--- DATA TO PROCESS Enclosed Below ---

-- ==== Sys2Proof/Laws/Operands.lean ====
section
/-!
SUPPORT. Operands in registers, RAM and ROM: what reading and writing one does, and what the shapes of R248 come to over an operation that changes flags
only.
-/

namespace Sys2Proof.Machine

/-! ## Reading and writing E (R146, R150) -/

/-- The state after a byte operand is written. -/
def State.put8 (s : State) (l : Loc Reg8) (v : Byte) : State :=
  match l with
  | .reg r => s.setReg8 r v
  | .mem g o => s.poke g o v

/-- The state after a word operand is written. -/
def State.put16 (s : State) (l : Loc Reg16) (v : Word) : State :=
  match l with
  | .reg r => s.setReg16 r v
  | .mem g o => s.pokeWord g o v

theorem State.read8_plain {s : State} (h : s.Direct) {l : Loc Reg8} (p : s.plainLoc8 l) : s.read8 l = (s.valueAt8 l, s) := by
  cases l with
  | reg r => rfl
  | mem g o => exact State.rdB_plain h p

theorem State.read16_plain {s : State} (h : s.Direct) {l : Loc Reg16} (p : s.plainLoc16 l) : s.read16 l = (s.valueAt16 l, s) := by
  cases l with
  | reg r => rfl
  | mem g o => exact State.rdW_plain h p

theorem State.write8_plain {s : State} (h : s.Direct) {l : Loc Reg8} (p : s.plainLoc8 l) (v : Byte) : s.write8 l v = s.put8 l v := by
  cases l with
  | reg r => rfl
  | mem g o => exact State.wrB_plain h p v

theorem State.write16_plain {s : State} (h : s.Direct) {l : Loc Reg16} (p : s.plainLoc16 l) (v : Word) : s.write16 l v = s.put16 l v := by
  cases l with
  | reg r => rfl
  | mem g o => exact State.wrW_plain h p v

theorem State.valueAt8_put8 {s : State} (w : Memory.wf s.mem = true) (l : Loc Reg8) (v : Byte) : (s.put8 l v).valueAt8 l = s.stored8 l v := by
  cases l with
  | reg r => simp [State.put8, State.valueAt8, State.stored8]
  | mem g o => exact State.byteAt_poke w g o v

theorem State.valueAt16_put16 {s : State} (w : Memory.wf s.mem = true) (l : Loc Reg16) (v : Word) :
    (s.put16 l v).valueAt16 l = s.stored16 l v := by
  cases l with
  | reg r => simp [State.put16, State.valueAt16, State.stored16]
  | mem g o => exact State.wordAt_pokeWord w g o v

theorem State.put8_wf {s : State} (w : Memory.wf s.mem = true) (l : Loc Reg8) (v : Byte) : Memory.wf (s.put8 l v).mem = true := by
  cases l with
  | reg r => exact w
  | mem g o => exact State.poke_wf w g o v

theorem State.put16_wf {s : State} (w : Memory.wf s.mem = true) (l : Loc Reg16) (v : Word) : Memory.wf (s.put16 l v).mem = true := by
  cases l with
  | reg r => exact w
  | mem g o => exact State.pokeWord_wf w g o v

@[simp] theorem State.put8_flag (s : State) (l : Loc Reg8) (v : Byte) (f : Flag) : (s.put8 l v).flag f = s.flag f := by cases l <;> rfl

@[simp] theorem State.put16_flag (s : State) (l : Loc Reg16) (v : Word) (f : Flag) : (s.put16 l v).flag f = s.flag f := by cases l <;> rfl

@[simp] theorem State.put8_cfg (s : State) (l : Loc Reg8) (v : Byte) : (s.put8 l v).cfg = s.cfg := by cases l <;> rfl

@[simp] theorem State.put16_cfg (s : State) (l : Loc Reg16) (v : Word) : (s.put16 l v).cfg = s.cfg := by cases l <;> rfl

@[simp] theorem State.put8_port (s : State) (l : Loc Reg8) (v : Byte) : (s.put8 l v).port = s.port := by cases l <;> rfl

@[simp] theorem State.put16_port (s : State) (l : Loc Reg16) (v : Word) : (s.put16 l v).port = s.port := by cases l <;> rfl

theorem Frame.put8 (s : State) (l : Loc Reg8) (v : Byte) (fs : List Flag) : Frame s (s.put8 l v) (dest8 l fs) := by
  cases l with
  | reg r => exact Frame.setReg8 s r v (Or.inl (by simp [dest8]))
  | mem g o => exact Frame.poke s g o v (by simp [dest8])

theorem Frame.put16 (s : State) (l : Loc Reg16) (v : Word) (fs : List Flag) : Frame s (s.put16 l v) (dest16 l fs) := by
  cases l with
  | reg r => exact Frame.setReg16 s r v (by simp [dest16])
  | mem g o => exact Frame.pokeWord s g o v (by simp [dest16])

/-! ## Operations that change flags only -/

/-- `t` is `s` but for FLAGS and the count of free values. -/
def FlagsOnly (s t : State) : Prop := ∃ f n, t = { s with flags := f, draws := n }

theorem FlagsOnly.refl (s : State) : FlagsOnly s s := ⟨_, _, rfl⟩

theorem FlagsOnly.trans {s t u : State} (h : FlagsOnly s t) (k : FlagsOnly t u) : FlagsOnly s u := by
  obtain ⟨f, n, rfl⟩ := h
  obtain ⟨g, m, rfl⟩ := k
  exact ⟨g, m, rfl⟩

theorem FlagsOnly.setFlag (s : State) (f : Flag) (b : Bool) : FlagsOnly s (s.setFlag f b) := ⟨_, _, rfl⟩

theorem FlagsOnly.undefFlag (s : State) (f : Flag) (b : Option Bool) : FlagsOnly s (s.undefFlag f b) := by
  obtain ⟨v, n, e⟩ := s.undefFlag_eq f b
  rw [e]; exact ⟨_, _, rfl⟩

theorem FlagsOnly.undefList (s : State) (fs : List Flag) : FlagsOnly s (s.undefList fs) := by
  induction fs generalizing s with
  | nil => exact FlagsOnly.refl s
  | cons f rest ih => exact (FlagsOnly.undefFlag s f none).trans (ih _)

theorem FlagsOnly.szp {w : Nat} (s : State) (r : BitVec w) : FlagsOnly s (s.szp r) :=
  ((FlagsOnly.setFlag s _ _).trans (FlagsOnly.setFlag _ _ _)).trans (FlagsOnly.setFlag _ _ _)

theorem FlagsOnly.addFlags {w : Nat} (s : State) (a b : BitVec w) (c : Bool) : FlagsOnly s (s.addFlags a b c).2 :=
  (((FlagsOnly.setFlag s _ _).trans (FlagsOnly.setFlag _ _ _)).trans (FlagsOnly.setFlag _ _ _)).trans (FlagsOnly.szp _ _)

theorem FlagsOnly.subFlags {w : Nat} (s : State) (a b : BitVec w) (c : Bool) : FlagsOnly s (s.subFlags a b c).2 :=
  (((FlagsOnly.setFlag s _ _).trans (FlagsOnly.setFlag _ _ _)).trans (FlagsOnly.setFlag _ _ _)).trans (FlagsOnly.szp _ _)

theorem FlagsOnly.logicFlags {w : Nat} (s : State) (r : BitVec w) : FlagsOnly s (s.logicFlags r) :=
  (((FlagsOnly.setFlag s _ _).trans (FlagsOnly.setFlag _ _ _)).trans (FlagsOnly.szp _ _)).trans (FlagsOnly.undefFlag _ _ _)

theorem FlagsOnly.direct {s t : State} (h : FlagsOnly s t) (d : s.Direct) : t.Direct := by obtain ⟨f, n, rfl⟩ := h; exact d

theorem FlagsOnly.mem {s t : State} (h : FlagsOnly s t) : t.mem = s.mem := by obtain ⟨f, n, rfl⟩ := h; rfl

theorem FlagsOnly.plainLoc8 {s t : State} (h : FlagsOnly s t) {l : Loc Reg8} (p : s.plainLoc8 l) : t.plainLoc8 l := by
  obtain ⟨f, n, rfl⟩ := h; exact p

theorem FlagsOnly.plainLoc16 {s t : State} (h : FlagsOnly s t) {l : Loc Reg16} (p : s.plainLoc16 l) : t.plainLoc16 l := by
  obtain ⟨f, n, rfl⟩ := h; exact p

theorem FlagsOnly.valueAt8 {s t : State} (h : FlagsOnly s t) (l : Loc Reg8) : t.valueAt8 l = s.valueAt8 l := by obtain ⟨f, n, rfl⟩ := h; rfl

theorem FlagsOnly.valueAt16 {s t : State} (h : FlagsOnly s t) (l : Loc Reg16) : t.valueAt16 l = s.valueAt16 l := by
  obtain ⟨f, n, rfl⟩ := h; rfl

theorem FlagsOnly.stored8 {s t : State} (h : FlagsOnly s t) (l : Loc Reg8) (v : Byte) : t.stored8 l v = s.stored8 l v := by
  obtain ⟨f, n, rfl⟩ := h; rfl

theorem FlagsOnly.stored16 {s t : State} (h : FlagsOnly s t) (l : Loc Reg16) (v : Word) : t.stored16 l v = s.stored16 l v := by
  obtain ⟨f, n, rfl⟩ := h; rfl

/-! ## The shapes (R248) -/

/-- Writing back a result, if there is one. -/
def State.put8? (s : State) (l : Loc Reg8) (v : Option Byte) : State :=
  match v with
  | some r => s.put8 l r
  | none => s

/-- Writing back a result, if there is one. -/
def State.put16? (s : State) (l : Loc Reg16) (v : Option Word) : State :=
  match v with
  | some r => s.put16 l r
  | none => s

/-- `op E` at width 8: the operation on the operand's value, its result written back, for an operation that changes flags only. -/
theorem State.unary8_plain {s : State} (h : s.Direct) (f : Op1 8) {e : Rm8} (p : s.plainLoc8 (s.locate e))
    (k : FlagsOnly s (f (s.valueAt8 (s.locate e)) s).2) :
    s.unary8 f e = (f (s.valueAt8 (s.locate e)) s).2.put8? (s.locate e) (f (s.valueAt8 (s.locate e)) s).1 := by
  simp only [State.unary8, State.read8_plain h p]
  cases (f (s.valueAt8 (s.locate e)) s).1 with
  | none => rfl
  | some r => exact State.write8_plain (k.direct h) (k.plainLoc8 p) r

/-- `op E` at width 16, for an operation that changes flags only. -/
theorem State.unary16_plain {s : State} (h : s.Direct) (f : Op1 16) {e : Rm16} (p : s.plainLoc16 (s.locate e))
    (k : FlagsOnly s (f (s.valueAt16 (s.locate e)) s).2) :
    s.unary16 f e = (f (s.valueAt16 (s.locate e)) s).2.put16? (s.locate e) (f (s.valueAt16 (s.locate e)) s).1 := by
  simp only [State.unary16, State.read16_plain h p]
  cases (f (s.valueAt16 (s.locate e)) s).1 with
  | none => rfl
  | some r => exact State.write16_plain (k.direct h) (k.plainLoc16 p) r

/-- `op r, E` at width 8, for an operation that changes flags only. -/
theorem State.toReg8_plain {s : State} (h : s.Direct) (f : Op2 8) (g : Reg8) {e : Rm8} (p : s.plainLoc8 (s.locate e)) :
    s.toReg8 f g e = (f (s.reg8 g) (s.valueAt8 (s.locate e)) s).2.put8? (.reg g) (f (s.reg8 g) (s.valueAt8 (s.locate e)) s).1 := by
  unfold State.toReg8
  rw [State.read8_plain h p]
  rfl

/-- `op r, E` at width 16, for an operation that changes flags only. -/
theorem State.toReg16_plain {s : State} (h : s.Direct) (f : Op2 16) (g : Reg16) {e : Rm16} (p : s.plainLoc16 (s.locate e)) :
    s.toReg16 f g e = (f (s.reg16 g) (s.valueAt16 (s.locate e)) s).2.put16? (.reg g) (f (s.reg16 g) (s.valueAt16 (s.locate e)) s).1 := by
  unfold State.toReg16
  rw [State.read16_plain h p]
  rfl

/-! ## Far pointers (R220, R355, R359) -/

/-- Both words of a far pointer at `g:o` are RAM or ROM. -/
theorem State.rdFar_plain {s : State} (h : s.Direct) {g o : Word} (p : s.plainWordAt g o) (q : s.plainWordAt g (o + 2)) :
    s.rdFar g o = (s.wordAt g o, s.wordAt g (o + 2), s) := by
  unfold State.rdFar
  rw [State.rdW_plain h p]
  simp only
  rw [State.rdW_plain h q]

end Sys2Proof.Machine
end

--- End of Enclosed DATA TO PROCESS ---

Write out the lines of the entries, word for word, from the first through the one containing "(R146, R150) -/", and stop at that line.

-- ==== Sys2Proof/Laws/Operands.lean ====
section
/-!
SUPPORT. Operands in registers, RAM and ROM: what reading and writing one does, and what the shapes of R248 come to over an operation that changes flags
only.
-/

namespace Sys2Proof.Machine

/-! ## Reading and writing E (R146, R150) -/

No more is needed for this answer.